Bonus: Single Image Performance

Interestingly, because DepthCrafter was trained to handle variable lengths (starting from 1 frame), it can also function as a single-image depth estimator.

Figure 5: Single-image depth estimation comparison.

Despite being a video model, it produces sharper details than Depth-Anything-V2 in complex scenes (like the truss bridge in the top row), likely due to the high-resolution synthetic data training in Stage 3.


5. Applications and Impact

Precise, consistent video depth opens the door to advanced visual effects that were previously only possible with expensive hardware or manual rotoscoping.

Figure 7: Applications in visual effects, including fog addition and relighting.

  • Atmospheric Effects: You can insert realistic fog that respects the actual distance of objects (thicker fog further away).
  • Relighting: Changing the time of day requires knowing the 3D geometry of the scene to cast shadows correctly.
  • Conditional Video Generation: Using the depth map as a structural guide to generate new videos (e.g., turning a horse rider into a sci-fi character) using tools like ControlNet.

6. Conclusion

DepthCrafter represents a significant leap forward in computer vision. By treating depth estimation not just as a regression task, but as a generative one, it leverages the massive priors locked inside foundation models like Stable Video Diffusion.

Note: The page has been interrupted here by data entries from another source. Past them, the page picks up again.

-- ==== Sys2Proof/Certificates/Slice0/Obligations.lean ====
section
/-!
DEFINITION. The statements about the model, from the numbered rules of spec/. OBLIGATIONS.json lists them in the order in
which they stand here. Clauses on `config`, `pins`, `draws` and SamePort say that the model's own fields (logs 1, 7 and 10)
stay; they are no rule of the spec.
-/

open Sys2Proof Sys2Proof.Machine

/-! ### Encoding -/

/-- Decoding the encoding of a command gives the command back, with every operand at every value (R81, R86). -/
def Obligations.DecodeOfEncode : Prop := ∀ i : Instr, i.wf = true → decode (encode i) = .ok i

/-- A word that decodes is the encoding of what it decodes to: each command has one word. -/
def Obligations.EncodeOfDecode : Prop := ∀ (w : Word) (i : Instr), decode w = .ok i → encode i = w

/-- R87, the match and mask columns of the opcode map: a word is the command of a row exactly when (w AND mask) = match,
with the operands at their bit positions, and an unassigned opcode is ERR_OPCODE. -/
def Obligations.CommandOfRowExactlyWhenMatch : Prop :=
  ∀ w : Word,
    (decode w = .ok .nop ↔ w &&& 0xFFFFFFFF#32 = 0x00000000#32)
    ∧ (∀ j v, decode w = .ok (.keyw j v) ↔
        w &&& 0xFFFFF800#32 = 0x01000000#32 ∧ j = w.extractLsb' 8 3 ∧ v = w.extractLsb' 0 8)
    ∧ (decode w = .ok .seed ↔ w &&& 0xFFFFFFFF#32 = 0x02000000#32)
    ∧ (∀ v, decode w = .ok (.step v) ↔ w &&& 0xFFFFFF00#32 = 0x03000000#32 ∧ v = w.extractLsb' 0 8)
    ∧ (decode w = .ok .eval ↔ w &&& 0xFFFFFFFF#32 = 0x04000000#32)
    ∧ (∀ a, decode w = .ok (.rdreg a) ↔ w &&& 0xFFFFF000#32 = 0x05000000#32 ∧ a = w.extractLsb' 0 12)
    ∧ (decode w = .ok .clrerr ↔ w &&& 0xFFFFFFFF#32 = 0x06000000#32)
    ∧ (decode w = .error .opcode ↔ 0x06 < (w >>> 24).toNat)

/-- R198 and R199: which words raise ERR_OPCODE and ERR_RSVD when they are accepted, whatever the state. -/
def Obligations.MalformedWordRaises : Prop :=
  ∀ (w : Word) (s : State),
    (0x07 ≤ (w >>> 24).toNat → accept w s = .next (s.raise .opcode))
    ∧ ((w >>> 24).toNat ∈ [0x00, 0x02, 0x04, 0x06] → w &&& 0x00FFFFFF#32 ≠ 0 → accept w s = .next (s.raise .rsvd))
    ∧ ((w >>> 24).toNat = 0x01 → w &&& 0x00FFF800#32 ≠ 0 → accept w s = .next (s.raise .rsvd))
    ∧ ((w >>> 24).toNat = 0x03 → w &&& 0x00FFFF00#32 ≠ 0 → accept w s = .next (s.raise .rsvd))
    ∧ ((w >>> 24).toNat = 0x05 → w &&& 0x00FFF000#32 ≠ 0 → accept w s = .next (s.raise .rsvd))

/-- Words written out from the encoding tables decode to what they stand for (spec/95_test_vectors.md L2.1). -/
def Obligations.SampleWordsDecode : Prop :=
  decode 0x00000000 = .ok .nop
  ∧ decode 0x01000736 = .ok (.keyw 7 0x36)
  ∧ decode 0x02000000 = .ok .seed
  ∧ decode 0x030000FF = .ok (.step 0xFF)
  ∧ decode 0x04000000 = .ok .eval
  ∧ decode 0x050002FF = .ok (.rdreg 0x2FF)
  ∧ decode 0x06000000 = .ok .clrerr
  ∧ decode 0x05FFFFFF = .error .rsvd
  ∧ decode 0x07000000 = .error .opcode

/-! ### Reset -/

/-- R221: at an edge with rst = 1 every register takes its reset value, KEY and S from KEY_RESET, whatever the state and
the other pins; the default of KEY_RESET is the reference key. An EVAL in progress and any response are gone. -/
def Obligations.ResetEdgeSetsEveryRegister : Prop :=
  Config.reference.keyReset = #v[0xC1, 0xD8, 0x79, 0x33, 0xDA, 0x59, 0x8C, 0x36]
  ∧ ∀ s : State, Resets s → ∃ t, step s = .next t
    ∧ t.KEY = s.config.keyReset ∧ t.S = s.config.keyReset ∧ t.IDX = 0 ∧ t.LASTOUT = 0 ∧ t.LASTOBS = 0
    ∧ t.ERR = false ∧ t.ERRCODE = 0 ∧ t.SAT = false ∧ t.RESVALID = false ∧ t.VERDICT = 0
    ∧ (∀ k : Fin 8, t.STAT[k] = 0)
    ∧ t.acc.N = 0 ∧ t.acc.ONES = 0 ∧ (∀ v : Fin 256, t.acc.OCC[v] = 0) ∧ t.acc.SQSUM = 0
    ∧ t.acc.RUN1 = 0 ∧ t.acc.RUN0 = 0 ∧ (∀ i : Fin 8, t.acc.BRUN[i] = 0 ∧ t.acc.GRUN[i] = 0)
    ∧ (∀ j : Fin 26, t.acc.HIST[j] = 0) ∧ (∀ k : Fin 4, t.acc.ACP[k] = 0)
    ∧ (∀ v : Fin 256, t.acc.UTAB[v] = 0) ∧ t.acc.USUM = 0
    ∧ t.evalBusy = false ∧ t.rsp = none ∧ t.config = s.config ∧ t.pins = s.pins.tail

Its success relies on three pillars:

  1. Generative Prior: Using SVD to understand open-world content.
  2. Smart Training: A three-stage curriculum that balances realism, consistency, and detail.
  3. Flexible Inference: A stitching mechanism that decouples video length from memory constraints.

For students and researchers, DepthCrafter serves as an excellent case study in how to repurpose generative AI for discriminative tasks (like depth estimation) and how to engineer training pipelines to overcome hardware limitations.


Note: This blog post explains the research presented in the paper “DepthCrafter: Generating Consistent Long Depth Sequences for Open-world Videos” by Hu et al. All images are sourced from the original paper.